[Saved data entries]
--- START ---
-- ==== Sys2Proof/Machine/HydCmds.lean ====
section
/-! DEFINITION. The hydraulic unit's ready input as commands (R158, R162). -/
namespace Sys2Proof.Machine

/-- HYD_READY_ACTIVE (R158): UNAVAILABLE becomes FREE; a pending request is granted as the part settles (R160). -/
def execHydReadyActive (s : State) : Result :=
  let s := s.sense .hydReady true
  .next (if s.arbiter.unit = .unavailable then s.setArbiter { s.arbiter with unit := .free } else s).finish

/-- HYD_READY_INACTIVE (R158, R162): HYD_PRESSURE under a motion in progress, UNAVAILABLE otherwise. -/
def execHydReadyInactive (s : State) : Result :=
  let s := s.sense .hydReady false
  .next
    (match s.arbiter.unit with
     | .held => s.latch .hydPressure
     | .free => s.setArbiter { s.arbiter with unit := .unavailable }
     | .unavailable => s).transmit

end Sys2Proof.Machine
end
--- END ---
## ASSIGNMENT
Transcribe every line of the data, exactly as it stands.

## SOLUTION
-- ==== Sys2Proof/Machine/HydCmds.lean ====
section
/-! DEFINITION. The hydraulic unit's ready input as commands (R158, R162). -/
namespace Sys2Proof.Machine

/-- HYD_READY_ACTIVE (R158): UNAVAILABLE becomes FREE; a pending request is granted as the part settles (R160). -/
def execHydReadyActive (s : State) : Result :=
  let s := s.sense .hydReady true
  .next (if s.arbiter.unit = .unavailable then s.setArbiter { s.arbiter with unit := .free } else s).finish

/-- HYD_READY_INACTIVE (R158, R162): HYD_PRESSURE under a motion in progress, UNAVAILABLE otherwise. -/
def execHydReadyInactive (s : State) : Result :=
  let s := s.sense .hydReady false
  .next
    (match s.arbiter.unit with
     | .held => s.latch .hydPressure
     | .free => s.setArbiter { s.arbiter with unit := .unavailable }
     | .unavailable => s).transmit

end Sys2Proof.Machine
end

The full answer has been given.